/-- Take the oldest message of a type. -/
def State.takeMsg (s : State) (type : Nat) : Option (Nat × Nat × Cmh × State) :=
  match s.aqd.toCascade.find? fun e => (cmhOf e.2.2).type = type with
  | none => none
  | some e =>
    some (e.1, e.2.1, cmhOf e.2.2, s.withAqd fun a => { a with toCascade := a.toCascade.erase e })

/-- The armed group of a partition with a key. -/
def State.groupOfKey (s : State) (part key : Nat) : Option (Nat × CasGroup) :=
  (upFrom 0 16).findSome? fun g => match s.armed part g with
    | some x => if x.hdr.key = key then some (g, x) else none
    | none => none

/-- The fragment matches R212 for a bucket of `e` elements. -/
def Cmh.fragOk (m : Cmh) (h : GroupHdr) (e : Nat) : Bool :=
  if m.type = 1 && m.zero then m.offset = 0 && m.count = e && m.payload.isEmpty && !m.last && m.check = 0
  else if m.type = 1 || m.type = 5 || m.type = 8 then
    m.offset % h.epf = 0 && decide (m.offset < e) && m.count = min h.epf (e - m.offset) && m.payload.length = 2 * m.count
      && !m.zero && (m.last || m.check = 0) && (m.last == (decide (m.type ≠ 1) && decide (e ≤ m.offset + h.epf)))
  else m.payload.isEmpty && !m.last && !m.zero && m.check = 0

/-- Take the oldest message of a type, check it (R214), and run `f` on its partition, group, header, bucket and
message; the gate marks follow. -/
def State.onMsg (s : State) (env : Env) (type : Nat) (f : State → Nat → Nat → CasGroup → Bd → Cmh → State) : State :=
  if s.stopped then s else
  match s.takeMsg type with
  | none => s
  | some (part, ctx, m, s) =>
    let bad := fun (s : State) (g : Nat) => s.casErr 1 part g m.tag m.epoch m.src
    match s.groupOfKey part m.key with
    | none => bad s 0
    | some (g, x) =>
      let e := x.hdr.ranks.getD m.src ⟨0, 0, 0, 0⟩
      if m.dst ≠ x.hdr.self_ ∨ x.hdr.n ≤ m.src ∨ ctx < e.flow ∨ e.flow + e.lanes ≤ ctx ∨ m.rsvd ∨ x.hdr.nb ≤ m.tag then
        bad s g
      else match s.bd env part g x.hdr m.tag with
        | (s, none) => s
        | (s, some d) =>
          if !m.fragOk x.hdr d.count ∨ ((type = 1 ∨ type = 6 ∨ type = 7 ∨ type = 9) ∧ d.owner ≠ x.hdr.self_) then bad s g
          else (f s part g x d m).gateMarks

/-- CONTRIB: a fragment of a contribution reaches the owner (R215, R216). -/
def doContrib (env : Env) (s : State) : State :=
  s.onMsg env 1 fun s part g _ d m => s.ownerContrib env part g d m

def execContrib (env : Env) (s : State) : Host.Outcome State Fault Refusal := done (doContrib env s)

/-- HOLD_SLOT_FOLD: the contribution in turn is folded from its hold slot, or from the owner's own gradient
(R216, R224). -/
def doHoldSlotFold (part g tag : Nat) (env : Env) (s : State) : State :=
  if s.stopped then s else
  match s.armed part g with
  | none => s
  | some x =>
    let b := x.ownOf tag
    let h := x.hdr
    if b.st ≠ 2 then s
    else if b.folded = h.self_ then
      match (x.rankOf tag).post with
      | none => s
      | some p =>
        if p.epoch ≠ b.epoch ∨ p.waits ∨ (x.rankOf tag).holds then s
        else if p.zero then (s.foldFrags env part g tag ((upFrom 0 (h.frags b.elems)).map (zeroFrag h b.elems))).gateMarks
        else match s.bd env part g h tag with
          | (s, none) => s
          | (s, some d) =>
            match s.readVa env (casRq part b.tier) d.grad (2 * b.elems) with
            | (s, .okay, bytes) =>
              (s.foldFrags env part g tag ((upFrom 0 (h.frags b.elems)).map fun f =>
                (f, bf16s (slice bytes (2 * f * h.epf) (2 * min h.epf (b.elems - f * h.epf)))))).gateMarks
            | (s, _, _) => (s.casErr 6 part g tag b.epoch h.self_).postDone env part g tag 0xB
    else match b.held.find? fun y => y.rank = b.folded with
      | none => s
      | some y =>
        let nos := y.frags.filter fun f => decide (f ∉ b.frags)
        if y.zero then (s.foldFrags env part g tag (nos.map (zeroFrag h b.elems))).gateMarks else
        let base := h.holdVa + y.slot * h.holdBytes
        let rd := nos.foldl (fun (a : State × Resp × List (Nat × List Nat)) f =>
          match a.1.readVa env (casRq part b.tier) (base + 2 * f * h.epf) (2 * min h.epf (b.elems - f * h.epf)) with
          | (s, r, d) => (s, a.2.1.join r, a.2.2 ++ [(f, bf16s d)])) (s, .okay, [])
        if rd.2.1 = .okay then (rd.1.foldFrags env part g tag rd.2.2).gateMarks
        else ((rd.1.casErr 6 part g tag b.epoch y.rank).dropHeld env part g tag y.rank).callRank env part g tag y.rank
______
Nothing should appear in the answer except the lines from the one with "if b.st ≠ 2 then s" through the final line of the records, written exactly.

    if b.st ≠ 2 then s
    else if b.folded = h.self_ then
      match (x.rankOf tag).post with
      | none => s
      | some p =>
        if p.epoch ≠ b.epoch ∨ p.waits ∨ (x.rankOf tag).holds then s
        else if p.zero then (s.foldFrags env part g tag ((upFrom 0 (h.frags b.elems)).map (zeroFrag h b.elems))).gateMarks
        else match s.bd env part g h tag with
          | (s, none) => s
          | (s, some d) =>
            match s.readVa env (casRq part b.tier) d.grad (2 * b.elems) with
            | (s, .okay, bytes) =>
              (s.foldFrags env part g tag ((upFrom 0 (h.frags b.elems)).map fun f =>
                (f, bf16s (slice bytes (2 * f * h.epf) (2 * min h.epf (b.elems - f * h.epf)))))).gateMarks
            | (s, _, _) => (s.casErr 6 part g tag b.epoch h.self_).postDone env part g tag 0xB
    else match b.held.find? fun y => y.rank = b.folded with
      | none => s
      | some y =>
        let nos := y.frags.filter fun f => decide (f ∉ b.frags)
        if y.zero then (s.foldFrags env part g tag (nos.map (zeroFrag h b.elems))).gateMarks else
        let base := h.holdVa + y.slot * h.holdBytes
        let rd := nos.foldl (fun (a : State × Resp × List (Nat × List Nat)) f =>
          match a.1.readVa env (casRq part b.tier) (base + 2 * f * h.epf) (2 * min h.epf (b.elems - f * h.epf)) with
          | (s, r, d) => (s, a.2.1.join r, a.2.2 ++ [(f, bf16s d)])) (s, .okay, [])
        if rd.2.1 = .okay then (rd.1.foldFrags env part g tag rd.2.2).gateMarks
        else ((rd.1.casErr 6 part g tag b.epoch y.rank).dropHeld env part g tag y.rank).callRank env part g tag y.rank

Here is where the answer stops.